▶ **Recorded information**
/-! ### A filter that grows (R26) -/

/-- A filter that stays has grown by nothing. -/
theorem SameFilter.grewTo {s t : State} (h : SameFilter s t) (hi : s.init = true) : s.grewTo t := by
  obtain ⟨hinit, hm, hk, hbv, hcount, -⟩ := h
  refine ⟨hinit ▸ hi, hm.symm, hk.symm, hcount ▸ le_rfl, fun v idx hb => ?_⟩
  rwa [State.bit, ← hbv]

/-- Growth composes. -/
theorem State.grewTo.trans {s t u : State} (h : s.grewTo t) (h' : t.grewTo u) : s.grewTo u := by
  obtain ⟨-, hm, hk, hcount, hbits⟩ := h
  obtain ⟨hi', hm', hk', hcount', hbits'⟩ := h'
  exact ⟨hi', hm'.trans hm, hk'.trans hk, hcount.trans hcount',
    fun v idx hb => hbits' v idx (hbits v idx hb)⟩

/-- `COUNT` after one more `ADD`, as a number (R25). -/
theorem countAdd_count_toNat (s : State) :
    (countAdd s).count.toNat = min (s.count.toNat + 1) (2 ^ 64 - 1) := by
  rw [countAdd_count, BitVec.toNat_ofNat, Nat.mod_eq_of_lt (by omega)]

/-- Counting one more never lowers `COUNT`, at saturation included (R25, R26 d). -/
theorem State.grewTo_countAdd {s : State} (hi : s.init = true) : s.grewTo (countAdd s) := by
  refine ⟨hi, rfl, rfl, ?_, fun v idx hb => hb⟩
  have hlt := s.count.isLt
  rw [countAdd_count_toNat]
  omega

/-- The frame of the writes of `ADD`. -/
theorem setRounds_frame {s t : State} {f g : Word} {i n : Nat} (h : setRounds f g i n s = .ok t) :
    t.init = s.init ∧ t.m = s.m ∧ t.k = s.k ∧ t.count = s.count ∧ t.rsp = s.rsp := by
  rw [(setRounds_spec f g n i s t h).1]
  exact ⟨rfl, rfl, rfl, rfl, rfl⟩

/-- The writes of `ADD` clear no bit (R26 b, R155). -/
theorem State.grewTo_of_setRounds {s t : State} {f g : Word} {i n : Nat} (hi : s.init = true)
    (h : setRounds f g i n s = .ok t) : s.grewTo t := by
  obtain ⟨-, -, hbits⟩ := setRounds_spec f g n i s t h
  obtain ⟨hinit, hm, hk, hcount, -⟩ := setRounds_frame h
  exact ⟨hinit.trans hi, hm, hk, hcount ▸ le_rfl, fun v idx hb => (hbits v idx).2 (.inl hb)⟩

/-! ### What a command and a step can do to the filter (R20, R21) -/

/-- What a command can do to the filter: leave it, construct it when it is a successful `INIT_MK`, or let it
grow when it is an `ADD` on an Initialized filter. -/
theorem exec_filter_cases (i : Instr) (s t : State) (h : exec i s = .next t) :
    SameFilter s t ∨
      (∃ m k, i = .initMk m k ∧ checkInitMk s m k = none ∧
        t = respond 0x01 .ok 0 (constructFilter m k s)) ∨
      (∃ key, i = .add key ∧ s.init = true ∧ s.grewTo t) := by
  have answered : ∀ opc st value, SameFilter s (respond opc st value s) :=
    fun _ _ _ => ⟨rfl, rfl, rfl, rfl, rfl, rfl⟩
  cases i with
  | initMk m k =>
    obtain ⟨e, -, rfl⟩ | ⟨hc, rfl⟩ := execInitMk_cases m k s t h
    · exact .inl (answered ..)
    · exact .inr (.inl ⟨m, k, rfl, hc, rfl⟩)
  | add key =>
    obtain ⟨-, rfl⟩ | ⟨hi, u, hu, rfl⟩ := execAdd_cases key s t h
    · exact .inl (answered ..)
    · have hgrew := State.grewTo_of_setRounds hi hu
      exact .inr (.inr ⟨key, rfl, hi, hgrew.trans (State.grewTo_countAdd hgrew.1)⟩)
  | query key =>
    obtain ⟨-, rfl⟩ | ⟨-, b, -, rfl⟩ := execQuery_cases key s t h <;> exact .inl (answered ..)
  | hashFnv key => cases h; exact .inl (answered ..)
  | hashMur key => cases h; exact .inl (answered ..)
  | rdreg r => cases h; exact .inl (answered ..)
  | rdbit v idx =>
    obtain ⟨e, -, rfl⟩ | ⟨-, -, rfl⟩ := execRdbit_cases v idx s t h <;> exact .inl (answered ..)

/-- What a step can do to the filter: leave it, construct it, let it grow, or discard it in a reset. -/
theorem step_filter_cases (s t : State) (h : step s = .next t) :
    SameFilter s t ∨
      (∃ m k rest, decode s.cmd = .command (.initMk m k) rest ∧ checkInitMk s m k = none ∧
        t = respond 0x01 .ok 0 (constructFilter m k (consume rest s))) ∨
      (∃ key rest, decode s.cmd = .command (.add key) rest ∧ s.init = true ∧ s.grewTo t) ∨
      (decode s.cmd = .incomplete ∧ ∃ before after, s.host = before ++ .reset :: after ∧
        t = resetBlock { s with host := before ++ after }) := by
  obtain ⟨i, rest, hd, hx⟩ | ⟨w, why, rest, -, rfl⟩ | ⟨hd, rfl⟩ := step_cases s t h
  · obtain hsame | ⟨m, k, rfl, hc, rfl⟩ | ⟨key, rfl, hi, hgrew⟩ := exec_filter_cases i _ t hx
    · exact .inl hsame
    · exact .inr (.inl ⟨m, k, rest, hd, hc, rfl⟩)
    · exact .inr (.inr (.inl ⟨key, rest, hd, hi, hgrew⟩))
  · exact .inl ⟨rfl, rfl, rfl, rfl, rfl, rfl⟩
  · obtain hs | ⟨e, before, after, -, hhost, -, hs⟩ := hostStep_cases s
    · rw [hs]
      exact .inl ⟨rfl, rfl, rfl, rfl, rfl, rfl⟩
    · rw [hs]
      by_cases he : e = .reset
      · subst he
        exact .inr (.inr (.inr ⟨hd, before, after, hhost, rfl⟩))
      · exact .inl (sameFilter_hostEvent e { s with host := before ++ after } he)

* * *

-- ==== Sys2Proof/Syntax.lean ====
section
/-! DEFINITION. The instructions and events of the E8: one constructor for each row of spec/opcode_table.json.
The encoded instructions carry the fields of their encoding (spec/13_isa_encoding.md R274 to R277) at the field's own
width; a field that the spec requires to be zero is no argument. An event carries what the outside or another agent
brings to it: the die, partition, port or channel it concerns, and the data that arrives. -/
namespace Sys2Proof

▶ **Assignment**
When you reach the line in the material above that holds "exec_filter_cases i _ t hx", begin reproducing lines exactly, and stop after the line that holds "exact .inr (.inr (.inr".

▶ **Expected answer**
  · obtain hsame | ⟨m, k, rfl, hc, rfl⟩ | ⟨key, rfl, hi, hgrew⟩ := exec_filter_cases i _ t hx
    · exact .inl hsame
    · exact .inr (.inl ⟨m, k, rest, hd, hc, rfl⟩)
    · exact .inr (.inr (.inl ⟨key, rest, hd, hi, hgrew⟩))
  · exact .inl ⟨rfl, rfl, rfl, rfl, rfl, rfl⟩
  · obtain hs | ⟨e, before, after, -, hhost, -, hs⟩ := hostStep_cases s
    · rw [hs]
      exact .inl ⟨rfl, rfl, rfl, rfl, rfl, rfl⟩
    · rw [hs]
      by_cases he : e = .reset
      · subst he
        exact .inr (.inr (.inr ⟨hd, before, after, hhost, rfl⟩))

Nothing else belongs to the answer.